Recently I was commissioned to make a table runner similiar 
to the one above, which I made as a class sample.
I didn't want to sell the sample,
so I started making houses with fabrics that would be special to the buyers.

Here is the finished table runner. It measures about 18 by 40 inches


I used a variety of greens for the trees, and text and novelty fabrics for the houses.
Above are a rainbow house, a love house, and a prayer house.

And a music house, an African hut, a peace and writing house, and a rose house.

Here are the two of them side by side.
The bottom one is my class sample, and I regretted that it was wider than width of fabric,
which necessitated piecing the back.
So I made the new one a bit narrower, since 40 inches is plenty long for a table runner.
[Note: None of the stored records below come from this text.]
/-- Every command ends in one of the four ways. -/
theorem execOutcome {i : Instr} {s t : State} (h : exec i s = .next t) : ExecOutcome s i t := by
  cases i with
  | nop =>
    obtain rfl := Host.Outcome.next.inj h
    exact .performed _ (.reads rfl)
  | srst =>
    obtain rfl := Host.Outcome.next.inj h
    exact .performed _ .srst
  | rdreg r =>
    obtain ⟨-, rfl⟩ | ⟨reg, -, rfl⟩ := exec_rdreg_cases h
    · exact .failed nofun (by simp [otherStatuses])
    · exact .performed _ (.reads rfl)
  | wrreg r d =>
    obtain rfl | ⟨rfl, -, rfl⟩ | ⟨rfl, -, rfl⟩ | ⟨rfl, hd, rfl⟩ | ⟨rfl, hd, rfl⟩ | ⟨rfl, hd, rfl⟩ | ⟨rfl, hd, rfl⟩ :=
      exec_wrreg_cases h
    · exact .failed nofun (by simp [otherStatuses])
    · exact .performed _ (.clearsError d)
    · exact .performed _ (.reads rfl)
    · exact .performed _ (.wrregEncState hd)
    · exact .performed _ (.wrregDecState hd)
    · exact .performed _ (.wrregSp hd)
    · exact .performed _ (.wrregDecRemain hd)
  | wrwgt sym d =>
    obtain ⟨-, rfl⟩ | ⟨-, rfl⟩ := exec_wrwgt_cases h
    · exact .failed nofun (by simp [otherStatuses])
    · exact .performed _ (.wrwgt sym d)
  | rdwgt sym =>
    obtain rfl := Host.Outcome.next.inj h
    exact .performed _ (.reads rfl)
  | wrcum idx d =>
    obtain ⟨-, rfl⟩ | ⟨hidx, hd, rfl⟩ := exec_wrcum_cases h
    · exact .failed nofun (by simp [otherStatuses])
    · exact .performed _ (.wrcum hidx hd)
  | rdcum idx =>
    obtain ⟨-, rfl⟩ | ⟨-, rfl⟩ := exec_rdcum_cases h
    · exact .failed nofun (by simp [otherStatuses])
    · exact .performed _ (.reads rfl)
  | build =>
    obtain ⟨-, rfl⟩ | ⟨es, hes, rfl⟩ := exec_build_cases h
    · exact .failed nofun (by simp [otherStatuses])
    · exact .performed _ (.build hes)
  | chktab =>
    obtain ⟨hv, rfl⟩ | ⟨hv, rfl⟩ := exec_chktab_cases h
    · exact .tableRejected rfl hv
    · exact .performed _ (.chktab hv)
  | pushb b =>
    obtain ⟨-, rfl⟩ | ⟨hroom, rfl⟩ := exec_pushb_cases h
    · exact .failed nofun (by simp [otherStatuses])
    · exact .performed _ (.pushb hroom)
  | popb =>
    obtain ⟨-, rfl⟩ | ⟨-, rfl⟩ := exec_popb_cases h
    · exact .failed nofun (by simp [otherStatuses])
    · exact .performed _ .popb
  | rdstk idx =>
    obtain ⟨-, rfl⟩ | ⟨-, rfl⟩ := exec_rdstk_cases h
    · exact .failed nofun (by simp [otherStatuses])
    · exact .performed _ (.reads rfl)
  | wrstk b idx =>
    obtain ⟨-, rfl⟩ | ⟨hidx, rfl⟩ := exec_wrstk_cases h
    · exact .failed nofun (by simp [otherStatuses])
    · exact .performed _ (.wrstk hidx)
  | encinit d =>
    obtain ⟨-, rfl⟩ | ⟨hd, rfl⟩ := exec_encinit_cases h
    · exact .failed nofun (by simp [otherStatuses])
    · exact .performed _ (.encinit hd)
  | enc sym =>
    obtain ⟨-, rfl⟩ | ⟨-, -, rfl⟩ | ⟨-, -, -, rfl⟩ | ⟨htv, hf, -, n, -, hlt, -, hend⟩ := exec_enc_cases h
    · exact .failed nofun (by simp [otherStatuses])
    · exact .failed nofun (by simp [otherStatuses])
    · exact .failed nofun (by simp [otherStatuses])
    · obtain ⟨-, rfl⟩ | ⟨-, -, rfl⟩ | ⟨hroom, x, hx, rfl⟩ := hend
      · exact .failed nofun (by simp [otherStatuses])
      · exact .failed nofun (by simp [otherStatuses])
      · exact .performed _ (.enc htv hf hlt hroom hx)
  | encflush =>
    obtain ⟨-, rfl⟩ | ⟨hroom, rfl⟩ := exec_encflush_cases h
    · exact .failed nofun (by simp [otherStatuses])
    · exact .performed _ (.encflush hroom)
  | decinit d =>
    obtain ⟨-, rfl⟩ | ⟨hd, rfl⟩ := exec_decinit_cases h
    · exact .failed nofun (by simp [otherStatuses])
    · exact .performed _ (.decinit hd)
  | dec =>
    obtain ⟨-, rfl⟩ | ⟨-, hlt, rfl⟩ | ⟨htv, -, sym, hsym, hlow, hhigh, rfl⟩ := exec_dec_cases h
    · exact .failed nofun (by simp [otherStatuses])
    · exact .ended rfl hlt
    · exact .performed _ (.dec htv hsym hlow hhigh)
  | divp d =>
    obtain ⟨-, rfl⟩ | ⟨h1, hM, rfl⟩ := exec_divp_cases h
    · exact .failed nofun (by simp [otherStatuses])
    · exact .performed _ (.divp h1 hM)
  | divq d =>
    obtain ⟨-, rfl⟩ | ⟨-, -, rfl⟩ | ⟨-, -, rfl⟩ := exec_divq_cases h
    · exact .failed nofun (by simp [otherStatuses])
    · exact .failed nofun (by simp [otherStatuses])
    · exact .performed _ (.reads rfl)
I love making wonky houses and trees,
and I plan to teach another class on this in fall.
Let me know if you are local and would be interested in signing up.



Tuesday, 30 July 2019

The fabric of our lives

For months my house has been taken over by bits and pieces of men's shirts.
My cousin died in March, and at his funeral, his wife asked us to make a quilt from his dress shirts.
Turns out she found 55 coloured shirts, so the project grew from one quilt to at least four.


I volunteered to take the blue shirts, as well as a few orange ones,
to make quilts for his two sons, one still a teenager, and the other in his early twenties.
This project grew even further when we realized how much fabric is really in an XL size shirt.
My mother made two quilts from the aqua and black shirts in that closet,
my aunt figured out how to make two from the grey and lilac shirts,
and my cousin made a quilt from the pink and grey shirts, and gave me her scraps.

So that got us up to seven quilts, enough to give to the extended family.

Here's a couple of shots of them laid out on a table.
I made the blue and orange one.

I still had lots of scraps, but I'm finding this project emotionally exhausting,
so I handed a pile of cut squares to my mom and she finished another top.
That's eight now.

A photo of the quilted in label in the two blue quilts I made.

Since Sunday, I've been sewing sleeve plackets and yokes with labels and shirt hems
into a string quilt. I'm about 10 long seams from being completed.

This last project seems even more personal, since I'm using bits and pieces from the inside yoke
or the shirt tails that are usually tucked in.

Yesterday I found myself thinking of losing my own loved ones,
and how hard it would be to lose my husband in mid-life
and I had to stop sewing.

There's no moral here,
except I think fabric from clothing carries more weight than yardage off the bolt.
These shirt parts have been speaking to me in a personal way.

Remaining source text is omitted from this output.